Я могу говорить

Как разговаривать о насилии и уязвимости: объясняют Cтраховская и Медведев

21 ноября 2016 в 14:38
Как в России меняется пространство публичного разговора? Как избавиться от устаревшей риторики и не допустить, чтобы обсуждения в соцсетях превращались в травлю или суд? В рамках совместного проекта InLiberty и «Афиши Daily» об этом рассуждают журналист Ольга Страховская и политолог Сергей Медведев.
Ольга Страховская
Журналист, главный редактор Wonderzine
Сергей Медведев
Профессор НИУ ВШЭ, историк, публицист

Илья Венявкин. Добрый вечер! Меня зовут Илья Венявкин. Я директор образовательных программ проекта InLiberty. Мы начинаем второй разговор из цикла «Я могу говорить», который организован проектом InLiberty, «Афишей Daily» и музеем МоМА.

В чем смысл того, что сейчас будет происходить, и как это встраивается в нашу общую идею? Мы придумали 8 лекций и разговоров, которые посвящены тому, что нам кажется самым важным из происходящего в нашей стране. Это можно назвать низовой модернизацией, или модернизацией чувств. Если говорить более конкретно, то нам кажется, что за последний год или чуть больше произошло много разных событий в публичном поле, которые показывают, что у определенной части общества сильно изменилось отношение к ряду вопросов, про которые мы раньше или не думали, или боялись говорить. Мы пригласили людей, которые своими руками создают язык для разговора обо всех этих проблемах, — это главный редактор Wonderzine Ольга Страховская и политолог, историк Сергей Медведев.

Страховская. Это очень важная и очень интересная тема, которая касается каждого из нас. Мы живем во время больших изменений, которые, возможно, не всегда заметны изнутри. Будущее пришло к нам вопреки предсказаниям фантастов и футурологов не в виде летающих машин, а в виде смартфона. Новые медиа формируются прямо здесь, у нас в руках. В зависимости от ваших настроек и от вашего желания новыми медиа могут быть твиттер Канье Уэста или фейсбук Олега Кашина.

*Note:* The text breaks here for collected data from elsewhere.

-- ==== Sys2Proof/Machine/Manage.lean ====
section
/-! DEFINITION. The Alavis controller and the module's background work (R359 to R364): power cap, sensors, MCTP, firmware,
quotes, the event log, LPDDR6 upkeep, thermal and module reset. -/

namespace Sys2Proof.Machine

def State.modAlavis (s : State) (f : Alavis → Alavis) : State := { s with alavis := f s.alavis }
/-- A reply of Alavis. -/
def State.reply (s : State) (l : List Nat) : State := s.modAlavis (fun a => { a with replies := l :: a.replies })

/-! ### Monitoring and control (R359) -/

/-- `PLDM_POWER_CAP_SET`: a cap from 1.2 kW to 2.8 kW; any other is refused. -/
def execPldmPowerCapSet (mw : Nat) (s : State) : Out' :=
  .next (if 1200000 ≤ mw && mw ≤ 2800000 then s.modAlavis (fun a => { a with capMw := mw }) else s)

/-- A sensor's reading: the sampled sensors in order, from 2^16 on the counts of corrected and of uncorrectable errors. -/
def Alavis.reading (a : Alavis) (sensor : Nat) : List Nat :=
  if sensor = 2 ^ 16 then [a.corrected]
  else if sensor = 2 ^ 16 + 1 then [a.uncorrected]
  else ((a.sensors[sensor]?).map (fun v => (wrapI v).toNat)).toList

/-- `PLDM_SENSOR_READ`. -/
def execPldmSensorRead (sensor : Nat) (s : State) : Out' := .next (s.reply (s.alavis.reading sensor))

/-- `MCTP_CONTROL`. -/
def execMctpControl (msg : List Byte) (s : State) : Out' := .next (s.reply ((Config.mctpReply msg).map (·.toNat)))

/-- Junction temperatures of the four dies, in degrees Celsius: the first four sensors. -/
def Alavis.junctions (a : Alavis) : List Int := a.sensors.take 4
/-- Module power in milliwatts: the seventh sensor, after the coolant's inlet and outlet. -/
def Alavis.power (a : Alavis) : Int := a.sensors.getD 6 0

/-- The clock after a sample: 600 MHz above 105 °C; a step of 25 MHz down while power is above the cap; else up again. -/
def Alavis.clockNext (a : Alavis) : Nat :=
  if a.junctions.any (fun t => 105 < t) then 600
  else if (a.capMw : Int) < a.power then max 600 (a.clockMhz - 25)
  else min 1500 (a.clockMhz + 25)

/-- `TELEMETRY_SAMPLE` (R359, R363): once a millisecond. -/
def execTelemetrySample (vals : List Int) (s : State) : Out' :=
  .next (s.modAlavis (fun a =>
    let a := { a with sensors := vals, micros := a.micros + 1000 }
    { a with clockMhz := a.clockNext }))

/-! ### Reset (R359, R361, R364) -/

/-- Off-chip memory keeps its contents over a module reset; everything on the dies is cleared. -/
def keptKey (k : Nat) : Bool := k < 2 ^ 56 && (match backing k with
  | .dram _ => true
  | .host => true
  | _ => false)

/-- The state after a module reset: that of power-on, with off-chip memory, Alavis's persistent storage, the links that
are down, and what the environment still has in store. -/
def State.restart (s : State) (up : Bool) : State :=
  { State.reset with
    agenda := s.agenda, mem := s.mem.filter (fun c => keptKey c.1), poison := s.poison.filter (fun w => keptKey (8 * w)),
    alavis := { s.alavis with sensors := [], capMw := 2800000, clockMhz := 1500 }, linksDown := s.linksDown,
    portsDown := s.portsDown, up := up }

/-- `THERMAL_RESET` (R359): a junction is above 120 °C. -/
def execThermalReset (s : State) : Out' :=
  .next (if s.alavis.junctions.any (fun t => 120 < t) then
    (s.logEvent 3 1 (wrapI (s.alavis.junctions.foldl max 0)) 0).restart false
  else s)

/-- The boot of Alavis: the new bank becomes active and is verified; three failed boots revert to the other bank. -/
def Alavis.boot (a : Alavis) (verified : Bool) : Alavis :=
  let a := { a with active := a.nextActive }
  if verified then { a with failedBoots := 0 }
  else if 3 ≤ a.failedBoots + 1 then { a with failedBoots := 0, nextActive := 1 - a.active }
  else { a with failedBoots := a.failedBoots + 1 }

/-- `MODULE_RESET` (R361, R364): bring-up; a bank that fails its verification leaves the module down. -/
def execModuleReset (verified : Bool) (s : State) : Out' :=
  .next ((s.restart verified).modAlavis (fun a => a.boot verified))

/-- `FIRMWARE_UPDATE` (R361): both signatures verify and the version is not below the rollback counter; else it is refused
and logged. -/
def execFirmwareUpdate (fw : FirmwareBundle) (s : State) : Out' :=
  .next (if fw.ed25519Ok && fw.mldsaOk && s.alavis.rollback ≤ fw.version then
    s.modAlavis (fun a => { a with banks := a.banks.set (1 - a.active) ⟨fw.version, fw.digest⟩, nextActive := 1 - a.active })
  else s.logEvent 3 2 (wrap64 fw.version) 0)

/-- `QUOTE_REQUEST` (R362): what a quote covers, then its two signatures. -/
def execQuoteRequest (nonce : BitVec 256) (s : State) : Out' :=
  .next (
    let image := ((s.alavis.banks[s.alavis.active]?).map (fun b => b.digest.toNat)).getD 0
    let body := [nonce.toNat, image, s.host.featAccept.toNat, Config.fuseState, Config.serialNumber]
    s.reply (body ++ [(Config.quoteEd25519 body).toNat] ++ (Config.quoteMlDsa body).map (·.toNat)))

/-- The doublewords of an event log entry (R360). -/
def LogRec.dws (e : LogRec) : List Nat :=
  [e.seq % 2 ^ 48 + e.source % 2 ^ 8 * 2 ^ 48 + e.code % 2 ^ 8 * 2 ^ 56, e.micros, e.d2.toNat, e.d3.toNat]

/-- `EVENT_LOG_READ` (R360): the entry with a sequence number, where the log still holds it. -/
def execEventLogRead (n : Nat) (s : State) : Out' :=
  .next (s.reply (((s.alavis.log.find? (fun e => e.seq = n)).map (·.dws)).getD []))

/-! ### LPDDR6 (R354, R363) -/

/-- `LPDDR6_REFRESH` (R363): timing only. -/
def execLpddr6Refresh (_ch : Nat) (s : State) : Out' := .next s
/-- `LPDDR6_RETRAIN` (R363): timing only. -/
def execLpddr6Retrain (_ch : Nat) (s : State) : Out' := .next s

end Sys2Proof.Machine
end

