/-! ### Containment, waking and stops of the machine's own -/

/-- R6, R339 to R342, R355, R356, R363: an uncorrectable error poisons its word or resets its cluster; the scrubber logs what it
meets; a cluster reset empties the cluster's engines and stops its regions, a drain timeout resets likewise, and its end clears
the cluster; a failed die link stops the live regions placed on both its dies until it is retrained; a failed port stops the
regions that are placed on both sides of the cut, and the threads whose requests need it. The scrubber's source number 2 is log
entry 6 and `Region.farPkgs` log entry 107 (both DESIGN CHOICE); that a reset ends exactly 65,536 cycles later is the model's choice
within R339's bound. -/
def Obligations.FaultyUnitsAreContained : Prop :=
  (∀ (key : Nat) (s : State), realKey key = true →
    exec (.uncorrectableError key) s = .next { s with
      poison := NatSet.add s.poison (key / 8), alavis := { s.alavis with uncorrected := s.alavis.uncorrected + 1 } } ∧
    (s.poison.contains (key / 8) = true →
      exec (.scrubAccess key) s = .next (s.logEvent 2 fPoison (s.logAddr key).1 (s.logAddr key).2)) ∧
    exec (.scrubAccess (2 ^ 61 + key)) s = .next { s with alavis := { s.alavis with corrected := s.alavis.corrected + 1 } }) ∧
  (∀ (cl : Nat) (cause : Fin 3) (s : State), cl < 576 →
    (∃ t, exec (.clusterReset cl cause) s = .next t ∧ (t.cluster cl).resetAt = some (s.cyc + 65536) ∧
      (t.cluster cl).copyQ = [] ∧ (t.cluster cl).copies = [] ∧ (t.cluster cl).mxQ = [] ∧ (t.cluster cl).mxRun = none ∧
      (t.cluster cl).tkQ = [] ∧ t.thread (32 * cl + 16) 0 = Thread.fresh ∧
      ∀ rid r, rid ∈ s.clusterRegions cl → s.region? rid = some r → (t.region? rid).map (·.stopDue) = some true) ∧
    (canTimeout s cl = true → exec (.drainTimeout cl) s = exec (.clusterReset cl 1) s) ∧
    (canClearCluster s cl = true → ∃ t, exec (.clusterClearEnd cl) s = .next t ∧ t.cluster cl = Cluster.fresh ∧
      (∀ sa, sa < scratchBytes → t.byte (scratchKey cl sa) = 0) ∧
      ∀ b, b < 48 → (t.bank (bankKey cl b)).role = if b < 32 then .home else .free)) ∧
  (∀ (x y : Fin 4) (s : State),
    (linked x.val y.val = true → s.linksDown.contains (linkCode x.val y.val) = false →
      ∃ t, exec (.dieLinkFailure x y) s = .next t ∧ t.linksDown = NatSet.add s.linksDown (linkCode x.val y.val) ∧
        ∀ rid r, s.region? rid = some r → r.live = true → x.val ∈ s.diesOf rid → y.val ∈ s.diesOf rid →
          (t.region? rid).map (·.stopDue) = some true) ∧
    exec (.dieLinkRetrain x y) s = .next { s with linksDown := s.linksDown.filter (fun c => c ≠ linkCode x.val y.val) }) ∧
  (∀ (port : Fin 16) (s : State),
    let s0 := { s with portsDown := NatSet.add s.portsDown port.val }
    let s1 := s0.stopFar
    ((∀ r ∈ s1.reqs, s1.cutReq r = none) → exec (.porrokPortDown port) s = .next s1) ∧
    (∀ r p, s1.reqs = [r] → s1.cutReq r = some p →
      exec (.porrokPortDown port) s = .next (s1.failReq r (fltAt fLinkDown (r.eaOf s1 p)))) ∧
    s1.portsDown = s0.portsDown ∧ s1.reqs = s.reqs ∧
    (∀ rid r k, s.region? rid = some r → r.live = true → (r.teams.any (fun (_, t) => t.st = .placed)) = true → k ∈ r.farPkgs →
      s0.pkgReach k = false → (s1.region? rid).map (·.stopDue) = some true) ∧
    (Config.partnerId port.val ≠ s.host.pkgId → exec (.porrokPortRetrain port) s =
      .next { s with portsDown := s.portsDown.filter (fun p => p ≠ port.val) }))

/-- R22, R44, R97, R112, R285, R304, R328: a parked thread whose condition holds is ready for its next turn; a thread whose next
bundle exceeds its allowance stops with ALLOWANCE_END, or in a tournament parks at the round barrier; a waiting notice enters
the launching core's completion queue; a rendezvous arrival counts; a word that encodes no instruction and a bundle address
outside the code stop the thread with their faults. -/
def Obligations.ThreadsWakeStopAndAreNotified : Prop :=
  (∀ (cid slot : Nat) (s : State), canWake s cid slot = true →
    exec (.parkedBundleReissue cid slot) s = .next (s.setThread cid slot { s.thread cid slot with
      state := .ready, reason := 0, waitOn := [], notBefore := max (s.thread cid slot).notBefore (s.cyc + 1) })) ∧
  (∀ (cid slot : Nat) (s : State), canAllowanceEnd s cid slot = true →
    (s.entrantOf cid = none → exec (.allowanceEnd cid slot) s =
      .next (stopThread s cid slot (fltAt fAllowanceEnd 0) (s.thread cid slot).fetchAt)) ∧
    ((s.entrantOf cid).isSome = true → ∃ t, exec (.allowanceEnd cid slot) s = .next t ∧
      (t.thread cid slot).state = .parked ∧ (t.thread cid slot).barrier = true ∧ t.mem = s.mem)) ∧
  (∀ (rid cid : Nat) (w : Word) (l : List Word) (s : State) (r : Region), canNotice s rid = true → s.region? rid = some r →
    r.notices = w :: l → r.launcher = some cid → (s.core cid).region = some r.parentRid →
    ∃ t, exec (.noticePush rid) s = .next t ∧ (t.region? rid).map (·.notices) = some l ∧
      (t.core cid).comp = (s.core cid).comp ++ [w]) ∧
  (∀ (n : Nat) (s : State) (a : RvWait), s.arrivals[n]? = some a → s.arrivalReady a = true →
    (s.team? a.rid a.team).isSome = true →
    let p := s.point a.rid a.team a.point
    ∃ t, exec (.rvArrivalCount n) s = .next t ∧ t.arrivals = s.arrivals.eraseIdx n ∧
      t.point a.rid a.team a.point = (if p.expect = some (p.arrivals + 1) ∧ p.bytes = 0 then
        { p with arrivals := 0, phase := (p.phase + 1) % 2 ^ 32, phaseAt := s.cyc + 1 }
        else { p with arrivals := p.arrivals + 1 }) ∧
      (a.slot < 16 → Table.find (t.thread a.cid a.slot).rv a.point = some (p.phase, true))) ∧
  (∀ (word : BitVec 32) (addr : Word) (s : State),
    let s0 := { s with bun := Bun.none }
    let bit := if word.toNat / 2 ^ 30 % 2 = 1 then 2 ^ 32 else 0
    exec (.unassignedOpcode word) s =
      .next (stopThread s0 s.bun.cid s.bun.slot (flt5 fIllegalOpcode (wrap64 (word.toNat + bit))) s.bun.addr) ∧
    exec (.bundleAddress addr) s = .next (stopThread s0 s.bun.cid s.bun.slot
      (flt5 fBundleAddress (s.thread s.bun.cid s.bun.slot).lastBundle) addr))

Мне кажется, что любой разговор о публичном языке не может проходить без разговора о публичном пространстве. Если раньше у нас было четкое разделение между публичным и частным пространством, то сейчас, в том числе благодаря соцсетям, у каждого есть возможность стать частью публичного пространства и не только регламентировать и формировать свое информационное поле, но и определять зону собственной публичности. Речь идет не только о возможности выражать свое мнение, но и о возможности быть услышанным.

Оказалось, что многие люди хотят говорить. Выяснилось, что тем для дискуссии гораздо больше, чем было принято считать. Они не спускаются сверху, они прорастают снизу. Иногда эти темы прорастают вместе с непониманием, зачем и как об этом говорить. У нас часто не хватает языковых средств. Сегодня мы обсудим, как возникают новые языковые нормы, какие понятия отсутствуют в нашем устоявшемся, привычном языке, как подобрать правильные слова, когда в дело вступают вопросы морали и этики.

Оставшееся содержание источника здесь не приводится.